Items from a data source
━━━━━━━━━━━━━━━━━━━━━━━━━━━━━━

-- ==== Sys2Proof/Laws/Agents.lean ====
section
/-!
SUPPORT. The laws of the schedule (spec/00_scope.md R17, R18): which events are enabled, and what a
step is when it is no reset.
-/

namespace Sys2Proof.Machine

theorem enabled_of_mem {s : State} {e : Event} (h : e ∈ enabledEvents s) : enabled s e = true := by
  simp only [enabledEvents, List.mem_filter] at h
  exact h.2

/-- An enabled step of an existing session is in the list of enabled events. -/
theorem mem_enabledEvents {s : State} {x : Session}
    (hx : x = .derivation ∨ ∃ c, c < s.nctx ∧ x = .context c) :
    ((sequencerStep? x s).isSome → .sequencer x ∈ enabledEvents s) ∧
      ((providerStep? x s).isSome → .provider x ∈ enabledEvents s) := by
  have hm : x ∈ s.sessions := by
    rcases hx with rfl | ⟨c, hc, rfl⟩
    · simp [State.sessions]
    · simp [State.sessions, hc]
  simp only [enabledEvents, List.mem_filter, List.mem_flatMap]
  exact ⟨fun h => ⟨⟨x, hm, by simp⟩, h⟩, fun h => ⟨⟨x, hm, by simp⟩, h⟩⟩

/-- Everything a step does: nothing (quiescent, without input), a reset, or one effect that is none,
in the state with its schedule advanced. -/
theorem step_split {s t : State} (h : step s = .next t) :
    (s.input = [] ∧ enabledEvents s = [] ∧ t = s) ∨
    (∃ rest, s.input = .reset :: rest ∧ t = resetStep { s with input := rest }) ∨
    ∃ e u, e ≠ Event.reset ∧ u = { s with input := u.input, picks := u.picks } ∧
      perform e u = .next t ∧ Effect u t ∧ t.resets = u.resets := by
  obtain ⟨t', ht', hc⟩ := step_effect s
  rw [h] at ht'
  cases ht'
  rcases hc with hq | ⟨e, u, hu, hp, he⟩
  · exact .inl hq
  · by_cases her : e = .reset
    · subst her
      rcases nextEvent_event hu with ⟨rest, hin, hu'⟩ | ⟨-, hmem, -⟩
      · cases hp
        exact .inr (.inl ⟨rest, hin, by rw [hu']⟩)
      · exact nomatch enabled_of_mem hmem
    · exact .inr (.inr ⟨e, u, her, nextEvent_state hu, hp, he, perform_resets hp her⟩)

end Sys2Proof.Machine
end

━━━━━━━━━━━━━━━━━━━━━━━━━━━━━━

A single figure is required: the number of lines in the data where the word "only" occurs.

2